/-- An XA entry (Table 9.6) with its target and session; a unit holds the least recently updated first. -/
structure XaEnt where
  asid : Nat
  sid : Nat
  va : Nat
  val : BitVec 302
  nan : Bool
  pinf : Bool
  ninf : Bool
  cof : Bool
  nzs : Bool
  cnt : Nat
  core : Nat                   -- core whose update touched it last, for the block-group check
  deriving DecidableEq, Repr

/-- A target whose entry is spilled or whose result is settled (R181, R467). -/
structure XaSpill where
  asid : Nat
  sid : Nat
  va : Nat
  slot : Nat                   -- slot number of the spill area, or of the overflow area
  overflow : Bool
  lost : Bool
  deriving DecidableEq, Repr

/-- A result of a closed session that its unit holds, or has yet to write (R180). -/
structure XaRes where
  asid : Nat
  sid : Nat
  va : Nat
  bytes : List Byte
  held : Bool                  -- met not-present; retried at the triggers of R453
  raised : Bool
  why : BitVec 16              -- the cause it is held with (R464)
  deriving DecidableEq, Repr

/-- A shadow entry (R135): level, 192 bytes, lwb, and its slot of the context's shadow pool (R145). -/
structure ShadowEnt where
  lvl : Nat
  data : LineVal
  lwb : Nat
  slot : Nat
  deriving DecidableEq, Repr

/-- Per context and line: lw, E and the restore that is due (R135, R139, R140). -/
structure ShadowLine where
  asid : Nat
  va : Nat                     -- virtual line base
  vas : List (Nat × Nat)       -- every virtual line base it was written through, with lw of that write (R136, R139)
  pa : Nat                     -- physical line base: entries belong to the physical line (R136)
  lw : Nat
  e : List ShadowEnt           -- newest first
  restore : Option LineVal
  deriving DecidableEq, Repr

/-- A level of a snapshot stack (R132). -/
structure Level where
  og : Nat
  ranges : List (Nat × Nat)
  deriving DecidableEq, Repr

/-- The level stack an agent has applied for a context (R134). -/
structure SnapView where
  asid : Nat
  applied : Nat                -- G of the last operation applied
  levels : List Level          -- outermost first
  deriving DecidableEq, Repr

/-- A candidate of a Weevil window (R150, R155, R156). -/
structure Cand where
  asid : Nat
  wid : Nat
  p : Nat
  skip : Nat
  entered : Nat
  known : BitVec 4             -- tiles known resident
  forced : Bool
  deriving DecidableEq, Repr

/-- A trace record of a block's trace buffer (R430): two words. -/
structure TraceRec where
  lo : Word
  hi : Word
  deriving DecidableEq, Repr

/-- A message in a core's held-message area (R429); one with an uncorrectable error leaves its bytes poisoned where it is applied
(R469). -/
structure HeldMsg where
  core : Nat
  msg : Msg
  bad : Bool
  deriving DecidableEq, Repr

/-- A block (R10, Table 1.1, Table 1.2). (DEDUCED: log 71.) -/
structure Block where
  bsz : Nat
  gated : Bool
  wdn : Bool
  ret : List Nat               -- retired physical columns, ascending
  lines : Map SliceLine
  tcache : List TEntry
  wcache : List (Nat × Nat × Nat)   -- asid, level and index prefix, table base
  walkq : List WalkEnt
  walkWait : List Latch        -- requests whose miss waits for an entry of the walk queue, in arrival order (R102)
  serving : Option Latch       -- the waiter whose turn it is: its miss waits behind no other (R102)
  walkStat : Nat
  seqs : Map Sequencer
  seqLatch : Map (List Word)
  xa : List XaEnt
  spills : List XaSpill
  results : List XaRes
  opened : List (Nat × Nat)    -- sessions (asid, sid) whose open this unit has applied
  snapViews : List SnapView
  shadow : List ShadowLine
  cands : List Cand
  held : List HeldMsg
  trace : List TraceRec
  ce : Nat
  ue : Nat
  chk : Nat
  mxf : Nat
  mxfTick : Nat                -- the second that mxf counts (R473)
  lag : Nat                    -- cycles by which the block's count lags behind for its clock's stretches (R418)
  rampPrev : Nat
  rampCur : Nat
  rampAt : Nat                 -- number of the microsecond that rampCur counts
  rrTurn : Map Nat
  rrLeft : Map Nat             -- one more than the charges that the turn may still start, 0 where it is over (R308)
  latched : List Latch         -- in arrival order: the first 64 in the always-on domain, the rest held back at their senders (R422)
  idleSince : Option Nat       -- tick since which the conditions of gating hold (R420)
  drainTo : Option Nat         -- gating has begun: tick at which the drain of its trace buffer ends (R481)
  bsSaved : List Nat           -- gated: contexts whose partitions are in their save areas (R82)
  waking : Bool
  traceCtl : Word
  rbase : Word
  twr : Nat
  tlost : Nat
  trd : Nat
  deriving DecidableEq, Repr

/-! ## Contexts -/

/-- Reduction session states (Table 16.3). -/
inductive SessState where
  | closed | opening | opened | closing
  deriving DecidableEq, Repr

/-- A reduction session (R336). -/
structure Session where
  st : SessState
  ty : Ty
  base : Nat
  size : Nat
  mode : RMode
  core : Nat
  num : Nat
  mt : Bool
  raised : BitVec 8            -- kind 11 reasons raised (R467)
  opens : Nat                  -- reduction units that have applied the open
  closes : Nat                 -- reduction units that have applied the close and performed every result
  openCore : Nat               -- core that issued REDO
  priv : Bool                  -- state of the thread that issued REDC (R99)
  deriving DecidableEq, Repr

/-- A placement window (R86). -/
structure PWin where
  base : Nat
  size : Nat
  br0 : Nat
  bc0 : Nat
  br1 : Nat
  bc1 : Nat
  pin : Bool
  pinned : Bool
  deriving DecidableEq, Repr

/-- State of a point that has left the cursor (R152). -/
inductive PtState where
  | cand
  | bound (core : Nat)
  | running (core : Nat)
  | done
  | abandoned
  deriving DecidableEq, Repr

/-- A visit record that is held (R161): its address and words, the cause it met, and whether its event was raised. -/
structure HeldVisit where
  addr : Nat
  lo : Word
  hi : Word
  why : BitVec 16
  raised : Bool
  deriving DecidableEq, Repr

/-- A walk (R147, R152, R161). (DEDUCED: log 45.) -/
structure Walk where
  record : List Word           -- the 16 words of the record
  rect : Word
  core : Nat                   -- core that issued WVOPEN
  num : Nat                    -- its number on tl5
  serial : Nat                 -- serial of the walk launch
  cursor : Nat
  pts : Map PtState
  traceN : Nat
  traceLost : Nat
  traceHeld : List HeldVisit
  traceBad : List Nat          -- records of a replayed trace whose read met a fault that was reported (R162, R454)
  traceStop : Option Nat       -- the one at which a page that is not present holds the trace (R453)
  epilogue : Bool              -- end-of-work was signalled (R159)
  epiDone : Nat
  doneOp : Bool                -- WVOPEN's operation completed
  closing : List Nat           -- cores whose WVCLOSE waits for the end of the walk (R375)
  attached : Nat               -- attached cores whose epilogue has not ended
  boundAt : Map Nat            -- tick at which a point was bound
  awaiting : Map (List Nat)     -- lines of a bound point that are not yet leased (R156)
  given : List Nat             -- bound points that start without the leases they lack (R466)
  attach : Option TaskRec      -- the attaching record, until the inboxes hold it (R150, R151)
  kept : Map (Nat × Nat × Nat) -- of a bound point: block, skip count and entry tick of its candidate (R157)
  descs : List DescVal         -- descriptors of the declared tiles as WVOPEN read them (R310)
  priv : Bool                  -- state of the thread that issued WVOPEN (R99)
  deriving DecidableEq, Repr

/-- The Hive word of a launch record (Table 17.5) and the armed copy. -/
structure LrState where
  st : Nat                     -- 0 idle, 1 armed, 2 running
  done : Nat
  copy : List Word
  deriving DecidableEq, Repr

/-- The fields of the context table (Table 19.2). -/
structure CtxTab where
  pa : Nat                     -- where CTXUPD reads it again (R403)
  asid : Nat
  ptroot : Nat
  tdt : Word
  tvec : Word
  tcmp : Word
  cntb : Word
  pool : Nat
  eng : Nat
  save : Nat
  bsbase : Nat
  bssize : Nat
  shlim : Nat
  pinlim : Nat
  shpool : Nat
  shres : Nat
  wait : Nat
  grants : List Word
  peers : List (Nat × Nat)     -- device, peer asid
  evlog : Nat
  evbase : Nat
  msia : Word
  msid : BitVec 32
  bssave : Nat
  deriving DecidableEq, Repr

/-- A core of a pre-empted rectangle, as its save slot holds it (R48, Table 2.6); the bytes of local memory and of the
registers stand in the save slot itself. (DESIGN CHOICE: log 34, DESIGN CHOICE: log 40.) -/
structure Saved where
  pos : Nat                    -- position it left, plus a multiple of 2^20 that names its accesses in flight
  slot : Nat                   -- address of its save slot
  core : Core
  deriving DecidableEq, Repr

/-- A pre-empted rectangle (R48, R50, R68). -/
structure SavedRect where
  rect : Word
  cores : List Saved
  seqs : List (Nat × Nat × Sequencer)   -- block, number and image of a wholly pre-empted group's sequencer
  armed : Nat
  order : Nat                  -- its launch's place in the order of arming (R394)
  resv : Option Word
  starved : Bool
  deriving DecidableEq, Repr

/-- A context (R30, R132, R184, R310, R336, R403). -/
structure Context where
  tab : CtxTab
  resident : Bool
  slot : Nat
  pinUsed : Nat
  shUsed : Nat
  shRaised : Bool
  windows : List PWin
  ldt : Map DescVal
  sessions : Vector Session 16
  walks : Map Walk
  snapG : Nat
  levels : List Level
  snapOps : List (Nat × Nat × Nat × Nat)    -- G, kind (0 open, 1 accept, 2 reject), acknowledgements, core
  snapLevels : Map (List Level)              -- G of an operation to the level stack after it
  refunds : Map Nat                          -- G of an operation to the entries it discarded
  seeds : List (BitVec 128)
  records : Map LrState
  es : Nat
  saved : List SavedRect
  overflow : List Nat                        -- overflow slots in use (R467)
  deriving DecidableEq, Repr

What to produce
Reproduce verbatim the range of lines that opens the records and closes with the line containing "the block-group check". Omit everything after it.

Answer to this problem
/-- An XA entry (Table 9.6) with its target and session; a unit holds the least recently updated first. -/
structure XaEnt where
  asid : Nat
  sid : Nat
  va : Nat
  val : BitVec 302
  nan : Bool
  pinf : Bool
  ninf : Bool
  cof : Bool
  nzs : Bool
  cnt : Nat
  core : Nat                   -- core whose update touched it last, for the block-group check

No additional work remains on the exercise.